All lines in the records that carry the string "variable" are to be shown.

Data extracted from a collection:
________________________

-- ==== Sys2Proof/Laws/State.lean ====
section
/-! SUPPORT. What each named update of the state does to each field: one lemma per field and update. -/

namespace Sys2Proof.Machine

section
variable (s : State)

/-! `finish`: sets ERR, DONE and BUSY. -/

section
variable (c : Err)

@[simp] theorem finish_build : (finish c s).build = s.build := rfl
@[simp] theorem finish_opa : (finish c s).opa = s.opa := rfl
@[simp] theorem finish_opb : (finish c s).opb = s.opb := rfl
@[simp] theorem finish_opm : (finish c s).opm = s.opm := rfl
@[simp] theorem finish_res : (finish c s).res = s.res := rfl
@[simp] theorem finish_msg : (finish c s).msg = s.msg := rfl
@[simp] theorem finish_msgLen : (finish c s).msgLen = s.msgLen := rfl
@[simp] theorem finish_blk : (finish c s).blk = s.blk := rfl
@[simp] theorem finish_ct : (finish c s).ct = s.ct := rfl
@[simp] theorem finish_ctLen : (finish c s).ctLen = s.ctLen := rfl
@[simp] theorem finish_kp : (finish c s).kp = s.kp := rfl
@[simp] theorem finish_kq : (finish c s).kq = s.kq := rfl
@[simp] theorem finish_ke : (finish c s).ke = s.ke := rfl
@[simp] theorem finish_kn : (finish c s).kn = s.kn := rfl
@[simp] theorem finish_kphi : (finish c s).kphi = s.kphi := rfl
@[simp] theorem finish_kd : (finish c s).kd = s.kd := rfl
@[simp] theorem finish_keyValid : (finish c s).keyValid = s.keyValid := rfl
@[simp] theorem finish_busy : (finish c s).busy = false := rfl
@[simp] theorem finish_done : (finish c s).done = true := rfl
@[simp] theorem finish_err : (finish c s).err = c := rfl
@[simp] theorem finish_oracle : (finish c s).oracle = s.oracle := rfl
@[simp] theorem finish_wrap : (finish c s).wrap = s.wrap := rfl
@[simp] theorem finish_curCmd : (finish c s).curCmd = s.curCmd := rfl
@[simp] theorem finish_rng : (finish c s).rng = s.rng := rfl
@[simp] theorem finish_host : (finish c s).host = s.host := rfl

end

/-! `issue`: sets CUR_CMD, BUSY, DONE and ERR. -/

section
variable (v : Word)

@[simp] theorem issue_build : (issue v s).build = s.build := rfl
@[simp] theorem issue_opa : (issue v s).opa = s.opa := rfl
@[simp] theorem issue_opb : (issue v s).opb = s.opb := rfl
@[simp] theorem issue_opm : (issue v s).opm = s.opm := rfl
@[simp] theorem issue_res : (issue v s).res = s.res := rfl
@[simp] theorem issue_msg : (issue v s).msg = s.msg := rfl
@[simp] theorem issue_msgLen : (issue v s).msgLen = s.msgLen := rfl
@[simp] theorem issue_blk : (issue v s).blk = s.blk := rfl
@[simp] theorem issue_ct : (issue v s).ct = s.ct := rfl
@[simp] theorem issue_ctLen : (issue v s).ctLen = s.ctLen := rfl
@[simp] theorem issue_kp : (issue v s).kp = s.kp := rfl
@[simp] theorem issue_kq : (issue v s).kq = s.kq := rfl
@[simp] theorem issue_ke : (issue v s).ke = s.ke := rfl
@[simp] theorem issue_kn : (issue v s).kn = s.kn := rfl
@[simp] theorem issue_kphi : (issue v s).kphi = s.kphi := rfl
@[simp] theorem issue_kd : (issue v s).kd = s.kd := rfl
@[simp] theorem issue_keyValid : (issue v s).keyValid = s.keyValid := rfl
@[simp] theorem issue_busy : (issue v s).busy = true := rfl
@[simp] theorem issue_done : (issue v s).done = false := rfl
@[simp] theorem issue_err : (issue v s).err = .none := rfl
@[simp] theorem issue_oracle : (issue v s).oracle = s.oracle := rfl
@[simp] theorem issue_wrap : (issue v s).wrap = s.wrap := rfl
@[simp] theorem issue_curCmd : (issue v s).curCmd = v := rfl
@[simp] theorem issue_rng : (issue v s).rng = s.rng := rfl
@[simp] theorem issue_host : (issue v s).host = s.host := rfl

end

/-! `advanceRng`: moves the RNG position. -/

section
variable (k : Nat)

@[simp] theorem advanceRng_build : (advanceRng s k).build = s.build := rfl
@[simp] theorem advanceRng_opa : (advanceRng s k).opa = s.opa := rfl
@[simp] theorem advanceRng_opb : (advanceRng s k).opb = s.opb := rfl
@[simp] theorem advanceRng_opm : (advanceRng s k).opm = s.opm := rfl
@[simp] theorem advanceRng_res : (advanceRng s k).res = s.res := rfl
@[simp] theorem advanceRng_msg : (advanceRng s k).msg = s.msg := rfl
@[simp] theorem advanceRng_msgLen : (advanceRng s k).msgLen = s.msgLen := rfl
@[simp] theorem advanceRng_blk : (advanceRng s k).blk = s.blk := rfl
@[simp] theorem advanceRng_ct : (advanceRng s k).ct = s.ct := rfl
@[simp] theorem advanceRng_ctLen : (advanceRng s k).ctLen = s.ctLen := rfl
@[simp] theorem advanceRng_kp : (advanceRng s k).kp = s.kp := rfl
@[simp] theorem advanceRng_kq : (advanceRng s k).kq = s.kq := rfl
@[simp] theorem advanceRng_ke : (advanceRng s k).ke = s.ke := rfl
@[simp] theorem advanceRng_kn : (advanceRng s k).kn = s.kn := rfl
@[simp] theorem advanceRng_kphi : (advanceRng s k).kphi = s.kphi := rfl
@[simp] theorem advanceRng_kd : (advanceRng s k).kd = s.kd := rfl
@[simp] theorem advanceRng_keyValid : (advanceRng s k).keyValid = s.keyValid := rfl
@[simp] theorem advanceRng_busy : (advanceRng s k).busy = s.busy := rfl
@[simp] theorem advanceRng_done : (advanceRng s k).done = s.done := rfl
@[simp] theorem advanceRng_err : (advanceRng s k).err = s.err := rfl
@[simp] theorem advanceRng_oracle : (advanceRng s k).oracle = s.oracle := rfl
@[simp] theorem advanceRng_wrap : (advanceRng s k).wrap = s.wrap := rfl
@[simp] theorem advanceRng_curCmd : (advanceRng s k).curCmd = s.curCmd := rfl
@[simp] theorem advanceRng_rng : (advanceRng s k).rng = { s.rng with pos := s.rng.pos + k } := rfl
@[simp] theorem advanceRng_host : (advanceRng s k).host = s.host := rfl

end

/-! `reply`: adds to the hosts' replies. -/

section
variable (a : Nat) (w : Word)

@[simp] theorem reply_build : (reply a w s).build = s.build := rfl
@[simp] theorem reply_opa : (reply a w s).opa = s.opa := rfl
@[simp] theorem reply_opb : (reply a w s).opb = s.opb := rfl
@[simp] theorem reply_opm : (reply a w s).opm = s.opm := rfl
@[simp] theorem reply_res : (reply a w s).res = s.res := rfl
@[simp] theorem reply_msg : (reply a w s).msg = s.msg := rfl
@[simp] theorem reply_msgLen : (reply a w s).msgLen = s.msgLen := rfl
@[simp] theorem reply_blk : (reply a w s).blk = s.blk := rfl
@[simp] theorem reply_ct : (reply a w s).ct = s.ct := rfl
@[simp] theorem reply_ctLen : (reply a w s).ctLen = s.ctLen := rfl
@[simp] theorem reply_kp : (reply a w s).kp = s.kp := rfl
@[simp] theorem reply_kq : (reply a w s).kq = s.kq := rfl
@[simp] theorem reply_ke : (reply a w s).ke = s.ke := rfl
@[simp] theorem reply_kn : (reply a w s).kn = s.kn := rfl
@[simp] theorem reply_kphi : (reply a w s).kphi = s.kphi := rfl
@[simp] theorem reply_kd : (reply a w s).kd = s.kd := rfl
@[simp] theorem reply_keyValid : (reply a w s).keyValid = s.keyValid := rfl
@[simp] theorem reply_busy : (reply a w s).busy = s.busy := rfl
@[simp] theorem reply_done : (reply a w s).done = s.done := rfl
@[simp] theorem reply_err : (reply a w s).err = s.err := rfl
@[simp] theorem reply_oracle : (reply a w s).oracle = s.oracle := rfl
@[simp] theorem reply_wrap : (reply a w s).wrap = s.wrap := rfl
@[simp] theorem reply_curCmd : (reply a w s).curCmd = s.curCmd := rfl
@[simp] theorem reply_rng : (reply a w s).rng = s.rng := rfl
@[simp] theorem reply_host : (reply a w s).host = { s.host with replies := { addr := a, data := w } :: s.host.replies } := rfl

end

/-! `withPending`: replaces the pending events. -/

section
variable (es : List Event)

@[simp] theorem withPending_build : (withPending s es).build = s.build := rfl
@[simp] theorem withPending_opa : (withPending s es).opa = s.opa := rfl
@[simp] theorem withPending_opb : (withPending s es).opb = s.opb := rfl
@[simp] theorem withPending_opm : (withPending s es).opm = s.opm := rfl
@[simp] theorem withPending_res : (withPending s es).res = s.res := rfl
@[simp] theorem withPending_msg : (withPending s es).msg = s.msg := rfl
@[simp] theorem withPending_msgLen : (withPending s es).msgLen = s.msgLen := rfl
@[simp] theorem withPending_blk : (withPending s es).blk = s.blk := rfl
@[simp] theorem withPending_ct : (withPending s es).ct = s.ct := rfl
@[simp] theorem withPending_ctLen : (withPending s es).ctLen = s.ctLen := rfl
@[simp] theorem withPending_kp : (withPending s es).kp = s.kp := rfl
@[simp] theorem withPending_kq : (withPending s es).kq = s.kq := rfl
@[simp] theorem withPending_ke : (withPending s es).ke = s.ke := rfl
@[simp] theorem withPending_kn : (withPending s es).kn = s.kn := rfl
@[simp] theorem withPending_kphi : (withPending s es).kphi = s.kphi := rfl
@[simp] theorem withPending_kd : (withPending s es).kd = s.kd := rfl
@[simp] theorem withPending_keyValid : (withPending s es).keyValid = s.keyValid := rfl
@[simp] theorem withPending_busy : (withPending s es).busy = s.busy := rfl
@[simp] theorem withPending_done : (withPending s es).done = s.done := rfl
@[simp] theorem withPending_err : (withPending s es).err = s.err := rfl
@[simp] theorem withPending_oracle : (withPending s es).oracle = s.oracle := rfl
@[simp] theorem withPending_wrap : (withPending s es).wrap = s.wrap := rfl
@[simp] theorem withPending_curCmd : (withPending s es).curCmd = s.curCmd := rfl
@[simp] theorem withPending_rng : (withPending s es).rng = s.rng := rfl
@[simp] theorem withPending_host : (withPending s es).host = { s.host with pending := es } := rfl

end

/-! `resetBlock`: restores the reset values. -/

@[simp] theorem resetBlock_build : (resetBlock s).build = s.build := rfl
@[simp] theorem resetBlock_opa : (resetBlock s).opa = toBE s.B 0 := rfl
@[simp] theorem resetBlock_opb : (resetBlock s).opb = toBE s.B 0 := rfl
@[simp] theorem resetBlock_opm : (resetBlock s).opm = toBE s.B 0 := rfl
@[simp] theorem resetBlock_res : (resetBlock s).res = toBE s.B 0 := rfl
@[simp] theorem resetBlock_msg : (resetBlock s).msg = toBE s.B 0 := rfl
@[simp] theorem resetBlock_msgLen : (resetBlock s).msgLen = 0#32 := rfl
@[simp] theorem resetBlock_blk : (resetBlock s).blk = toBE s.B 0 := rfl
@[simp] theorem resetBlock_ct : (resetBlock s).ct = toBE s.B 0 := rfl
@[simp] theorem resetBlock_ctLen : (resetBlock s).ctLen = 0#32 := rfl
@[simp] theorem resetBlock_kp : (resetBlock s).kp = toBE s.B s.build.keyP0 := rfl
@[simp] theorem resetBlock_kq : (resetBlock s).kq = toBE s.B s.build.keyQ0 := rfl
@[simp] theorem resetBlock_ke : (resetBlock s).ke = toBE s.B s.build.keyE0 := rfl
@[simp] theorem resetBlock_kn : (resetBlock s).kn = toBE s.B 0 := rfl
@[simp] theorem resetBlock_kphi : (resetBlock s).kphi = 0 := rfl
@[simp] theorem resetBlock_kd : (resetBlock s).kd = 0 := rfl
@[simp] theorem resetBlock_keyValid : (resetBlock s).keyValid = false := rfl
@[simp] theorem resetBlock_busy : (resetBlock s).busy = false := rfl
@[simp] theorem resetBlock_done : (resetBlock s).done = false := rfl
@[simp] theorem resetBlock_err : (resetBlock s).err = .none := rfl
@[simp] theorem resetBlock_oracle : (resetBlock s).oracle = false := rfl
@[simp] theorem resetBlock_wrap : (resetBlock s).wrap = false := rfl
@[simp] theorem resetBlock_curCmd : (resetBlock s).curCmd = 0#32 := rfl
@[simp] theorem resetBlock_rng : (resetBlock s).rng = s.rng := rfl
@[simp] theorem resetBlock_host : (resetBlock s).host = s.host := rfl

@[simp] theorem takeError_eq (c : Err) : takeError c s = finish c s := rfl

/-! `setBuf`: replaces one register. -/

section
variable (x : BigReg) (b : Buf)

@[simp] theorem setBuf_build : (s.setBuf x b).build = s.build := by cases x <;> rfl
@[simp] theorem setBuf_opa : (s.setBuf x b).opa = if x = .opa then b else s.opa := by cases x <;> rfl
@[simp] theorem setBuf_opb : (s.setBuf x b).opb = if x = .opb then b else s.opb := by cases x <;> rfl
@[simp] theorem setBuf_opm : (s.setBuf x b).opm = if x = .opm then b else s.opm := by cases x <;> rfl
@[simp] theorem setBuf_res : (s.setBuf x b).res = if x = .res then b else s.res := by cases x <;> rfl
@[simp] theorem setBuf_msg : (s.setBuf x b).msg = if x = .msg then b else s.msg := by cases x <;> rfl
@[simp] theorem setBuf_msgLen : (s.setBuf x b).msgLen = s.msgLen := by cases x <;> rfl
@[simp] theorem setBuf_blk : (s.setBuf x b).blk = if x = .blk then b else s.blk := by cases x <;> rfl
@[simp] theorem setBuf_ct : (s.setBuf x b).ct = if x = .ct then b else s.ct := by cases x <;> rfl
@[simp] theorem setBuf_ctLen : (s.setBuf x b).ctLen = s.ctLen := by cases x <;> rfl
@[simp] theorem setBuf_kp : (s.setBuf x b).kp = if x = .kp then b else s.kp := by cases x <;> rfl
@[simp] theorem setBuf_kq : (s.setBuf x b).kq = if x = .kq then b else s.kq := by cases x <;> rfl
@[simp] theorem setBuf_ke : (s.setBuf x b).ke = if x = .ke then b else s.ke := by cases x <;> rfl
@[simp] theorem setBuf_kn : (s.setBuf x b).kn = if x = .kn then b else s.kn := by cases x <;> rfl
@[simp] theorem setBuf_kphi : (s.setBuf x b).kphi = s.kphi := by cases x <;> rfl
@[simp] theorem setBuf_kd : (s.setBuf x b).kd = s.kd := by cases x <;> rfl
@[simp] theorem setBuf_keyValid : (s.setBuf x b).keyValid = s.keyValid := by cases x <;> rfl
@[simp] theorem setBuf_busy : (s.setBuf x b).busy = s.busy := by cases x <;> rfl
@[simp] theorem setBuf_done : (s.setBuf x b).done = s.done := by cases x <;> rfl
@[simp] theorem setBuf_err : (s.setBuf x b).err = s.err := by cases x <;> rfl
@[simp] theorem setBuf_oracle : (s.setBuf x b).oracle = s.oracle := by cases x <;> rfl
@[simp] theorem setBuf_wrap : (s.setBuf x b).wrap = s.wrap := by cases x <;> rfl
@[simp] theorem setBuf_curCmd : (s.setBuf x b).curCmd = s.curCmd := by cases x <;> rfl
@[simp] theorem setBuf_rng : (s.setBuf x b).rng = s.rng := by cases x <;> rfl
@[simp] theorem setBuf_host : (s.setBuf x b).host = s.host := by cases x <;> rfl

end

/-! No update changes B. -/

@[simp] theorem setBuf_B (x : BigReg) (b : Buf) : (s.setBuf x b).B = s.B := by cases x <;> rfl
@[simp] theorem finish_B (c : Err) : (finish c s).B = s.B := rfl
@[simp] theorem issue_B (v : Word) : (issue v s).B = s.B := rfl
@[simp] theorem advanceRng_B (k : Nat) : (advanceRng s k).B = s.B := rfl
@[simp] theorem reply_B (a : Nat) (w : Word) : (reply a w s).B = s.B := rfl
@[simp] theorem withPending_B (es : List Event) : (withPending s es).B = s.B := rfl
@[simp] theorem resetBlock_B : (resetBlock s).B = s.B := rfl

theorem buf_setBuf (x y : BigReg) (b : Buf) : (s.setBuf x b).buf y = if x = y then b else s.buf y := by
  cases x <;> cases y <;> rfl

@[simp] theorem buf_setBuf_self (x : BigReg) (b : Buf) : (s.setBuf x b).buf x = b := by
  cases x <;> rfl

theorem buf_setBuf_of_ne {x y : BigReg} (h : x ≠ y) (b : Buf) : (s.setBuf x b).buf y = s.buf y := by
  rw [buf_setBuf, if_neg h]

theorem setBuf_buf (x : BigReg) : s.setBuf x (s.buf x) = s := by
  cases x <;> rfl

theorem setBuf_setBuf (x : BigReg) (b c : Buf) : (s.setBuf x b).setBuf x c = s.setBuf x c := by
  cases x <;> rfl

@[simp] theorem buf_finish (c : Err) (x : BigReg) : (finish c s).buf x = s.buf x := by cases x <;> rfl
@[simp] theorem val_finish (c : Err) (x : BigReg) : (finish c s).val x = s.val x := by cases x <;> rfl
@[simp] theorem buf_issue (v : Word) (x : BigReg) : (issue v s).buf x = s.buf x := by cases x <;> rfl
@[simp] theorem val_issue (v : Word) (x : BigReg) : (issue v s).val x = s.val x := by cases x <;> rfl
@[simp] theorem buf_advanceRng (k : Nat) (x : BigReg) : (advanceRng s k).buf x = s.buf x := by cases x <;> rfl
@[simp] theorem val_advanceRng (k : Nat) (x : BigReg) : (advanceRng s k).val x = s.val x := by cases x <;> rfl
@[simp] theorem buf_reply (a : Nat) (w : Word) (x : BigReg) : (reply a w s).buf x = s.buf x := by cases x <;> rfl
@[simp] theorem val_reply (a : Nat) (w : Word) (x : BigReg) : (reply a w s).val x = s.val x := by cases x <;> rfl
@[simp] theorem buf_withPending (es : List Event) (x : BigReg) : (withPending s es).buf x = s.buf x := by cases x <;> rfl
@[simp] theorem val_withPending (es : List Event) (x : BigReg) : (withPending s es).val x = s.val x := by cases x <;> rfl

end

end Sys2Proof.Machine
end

________________________

Finished task:
variable (s : State)
variable (c : Err)
variable (v : Word)
variable (k : Nat)
variable (a : Nat) (w : Word)
variable (es : List Event)
variable (x : BigReg) (b : Buf)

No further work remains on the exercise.